Covid-19 inpatient counts edged up slightly, from an average of 6.6 last week to 9.7 this week. There were 10 Covid-19 inpatients in Lancaster County hospitals on Friday, of whom one was in intensive care but not on a ventilator, according to the state's Covid-19 dashboard.

The county remains firmly in the U.S. Centers for Disease Control & Prevention's "Low" category of community transmission, which incorporates case metrics and local hospital capacity.

So far, there have been nine Covid-19 deaths here in April, compared with 13 in March, 63 in February and 160 in January, when the omicron surge was at its peak.

(Source: Pa. Dept. of Health)
(Source: Pa. Dept. of Health)

Dr. John Goldman of UPMC told ABC 27 the data suggests the U.S. is shifting out of the pandemic.

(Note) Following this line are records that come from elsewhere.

-- ==== Sys2Proof/Tests/Witnesses.lean ====
section
/-!
SUPPORT. For each clause of each statement of Certificates/Slice0/Obligations.lean with hypotheses, a concrete state and operands that meet
all of them, at a boundary of their ranges where they have one: witness_<statement>_<clause>.
-/
namespace Sys2Proof.Tests
open Sys2Proof Sys2Proof.Machine

set_option Elab.async false

/-- Every state is its own state at time 0, so that the premise `u = advance t s` of a statement is met by t = 0 and s = u. -/
theorem witness_advance (u : State) : u = advance 0 u := by
  unfold advance; split
  · rw [if_neg (by omega)]; simp [moveTime]
  · simp [moveTime]

theorem witness_StepRunsTheFrontCommand_1 : ∃ s : State, ∃ i : Instr, ∃ rest : List Instr, s.pending = i :: rest :=
  ⟨{ live with pending := [.nop 0 (cmd 0 0 0 0 [])] }, .nop 0 (cmd 0 0 0 0 []), [], by decide +kernel⟩

theorem witness_IdleStepLetsOnePeriodPass_1 : ∃ s : State, s.pending = [] ∧ s.power.chipAt ≠ some (s.time.now + 1) :=
  ⟨live, by decide +kernel⟩

theorem witness_IdleStepLetsOnePeriodPass_2 : ∃ s : State, s.pending = [] ∧ s.power.chipAt = some (s.time.now + 1) :=
  ⟨{ State.reset with power := { State.reset.power with chipAt := some 1 } }, by decide +kernel⟩

theorem witness_ResetIsQuiet_1 : ∃ r, r < 16 :=
  ⟨15, by decide +kernel⟩

theorem witness_ResetIsQuiet_2 : ∃ r, r < 4 :=
  ⟨3, by decide +kernel⟩

theorem witness_ResetIsQuiet_3 : ∃ r : Reg, r.addr ≠ 0x200124 :=
  ⟨⟨0x200120, 0⟩, by decide +kernel⟩

theorem witness_StepKeepsMemoriesCanonical_1 : ∃ (s s' : State), s.memWf = true ∧ step s = .next s' :=
  ⟨live, (advance 9830401 live), by decide +kernel, rfl⟩

theorem witness_StepKeepsQueueWithin512_1 : ∃ (s s' : State), s.acts.length ≤ 512 ∧ step s = .next s' :=
  ⟨live, (advance 9830401 live), by decide +kernel, rfl⟩

theorem witness_OnlyTheseCommandsWriteMemories_1 : ∃ i : Instr, ∃ (s s' : State), writesMemory i = false ∧ exec i s = .next s' :=
  ⟨.kick 0, live, { live with host := { live.host with kick := true } }, rfl, rfl⟩

theorem witness_WaitingAndRejectedCommands_1 : ∃ i : Instr, ∃ (t op : Nat), ∃ c : Cmd, ∃ more : List (Nat × Nat), ∃ u : State,
    ringRow u i = some (t, c, op, more) ∧ c.opcode = op ∧ turn u c = none :=
  ⟨.nop 0 (cmd 0 0 0 0 []), 0, 0, (cmd 0 0 0 0 []), [], live, by decide +kernel⟩

theorem witness_WaitingAndRejectedCommands_2 : ∃ i : Instr, ∃ (t op : Nat), ∃ c : Cmd, ∃ more : List (Nat × Nat), ∃ u : State,
    ∃ f : Flight, ∃ st : Nat, ringRow u i = some (t, c, op, more) ∧ c.opcode = op ∧ turn u c = some f ∧ earlyChecks u c more = some st :=
  ⟨.nop 0 (cmd 0 0 0 0 [(16, 1)]), 0, 0, (cmd 0 0 0 0 [(16, 1)]), [], (withCmd live (cmd 0 0 0 0 [(16, 1)])), (fly (cmd 0 0 0 0 [(16, 1)])),
   0x10, by decide +kernel⟩

theorem witness_ChecksInOrder_1 : ∃ c : Cmd, opcodeRow c.opcode = none :=
  ⟨(cmd 0x07 0 0 0 []), by decide +kernel⟩

theorem witness_ChecksInOrder_2 : ∃ c : Cmd, ∃ mode : Machine.Mode, ∃ cfg : Bool, ∃ type : Nat, let form := c.flags < 8 ∧ (mode = .i → sched c = false) ∧ (mode = .s → sched c = true) ∧ reservedZero c (layoutOf c.opcode) = true ∧ (type = 0 → c.handle = 0); opcodeRow c.opcode = some (mode, cfg, type) ∧ ¬form :=
  ⟨(cmd 0x10 1 0 0 []), .i, true, 0, by decide +kernel⟩

theorem witness_ChecksInOrder_3 : ∃ u : State, ∃ c : Cmd, ∃ mode : Machine.Mode, ∃ cfg : Bool, ∃ type : Nat, let form := c.flags < 8 ∧ (mode = .i → sched c = false) ∧ (mode = .s → sched c = true) ∧ reservedZero c (layoutOf c.opcode) = true ∧ (type = 0 → c.handle = 0); let time := sched c = true → tickValid u = true; opcodeRow c.opcode = some (mode, cfg, type) ∧ form ∧ ¬time :=
  ⟨State.reset, (cmd 0x21 1 0 0 []), .s, true, 0, by decide +kernel⟩
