-- ==== Sys2Proof/Decode.lean ====
section
/-! DEFINITION. The layout of a Runen instruction word (Tables 3.3, 3.6 and 3.7), which an array fetches and compares with what a
command says it issues; and the command that a word spells by the opcode table's bits. -/
namespace Sys2Proof

/-! ## Instruction words (R88, R92, R93) -/

/-- The 128-bit word of an instruction, from CLASS in its highest bits to IMM in its lowest (Table 3.3). -/
def Fields.word (cls op : Nat) (f : Fields) : BitVec 128 :=
  BitVec.ofNat 6 cls ++ BitVec.ofNat 6 op ++ BitVec.ofBool f.ge ++ f.pred ++ BitVec.ofBool f.pn ++ f.mod ++ f.d ++ f.a ++ f.b ++ f.c ++
    f.imm

/-- CLASS and OP of a word. -/
def wordClass (w : BitVec 128) : Nat := (w.extractLsb' 122 6).toNat
def wordOp (w : BitVec 128) : Nat := (w.extractLsb' 116 6).toNat
/-- The other fields of a word. -/
def wordFields (w : BitVec 128) : Fields :=
  { ge := w.getLsbD 115, pred := w.extractLsb' 112 3, pn := w.getLsbD 111, mod := w.extractLsb' 96 15, d := w.extractLsb' 88 8,
    a := w.extractLsb' 80 8, b := w.extractLsb' 72 8, c := w.extractLsb' 64 8, imm := w.extractLsb' 0 64 }

/-- How many operations a class has; OP numbers them from 0 (Table 3.7).  A class of Table 3.6 that is not named has none. -/
def opCount (cls : Nat) : Nat := match cls with
  | 0x00 => 12
  | 0x01 => 17
  | 0x02 => 5
  | 0x03 => 3
  | 0x04 => 4
  | 0x05 => 6
  | 0x08 => 1
  | 0x09 => 3
  | 0x0C => 25
  | 0x0D => 6
  | 0x0E => 4
  | 0x0F => 2
  | 0x10 => 2
  | 0x11 => 1
  | 0x14 => 3
  | 0x15 => 2
  | 0x16 => 7
  | 0x17 => 1
  | _ => 0

/-- CLASS and OP name an operation; any other word is an illegal encoding. -/
def wordKnown (w : BitVec 128) : Bool := decide (wordOp w < opCount (wordClass w))

/-- The opcode table gives no row any bits: it lists commands of the block, and the manual encodes none of them as a word that the block
receives.  So no word spells a command; a Runen instruction's word lies in the program text that its array fetches. -/
def decodeTableWord (_nbits _w : Nat) : Option Instr := none

end Sys2Proof
end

He foresees Covid-19 becoming an endemic disease, with populations requiring annual boosters, like a flu shot.

"Each year, we’ll probably have fewer and fewer and fewer cases as more and more people get immune, and there’ll be fewer and fewer and fewer hospitalizations and deaths," Goldman told the news station.

According to the Washington Post, more deaths are occurring among vaccinated people. About 40% of the people who died during the omicron surge had been vaccinated, the newspaper said, although few had received boosters.

About two-thirds of them were age 75 and over. The vaccines do not make patients invulnerable, and those who are older or immunocompromised can still be at risk, experts told the Post. Still, they increase the odds dramatically.

In January and February, unvaccinated people died at 7 times the rate of vaccinated people and 20 times the rate of people who received boosters, according to CDC data the Post cited in its report.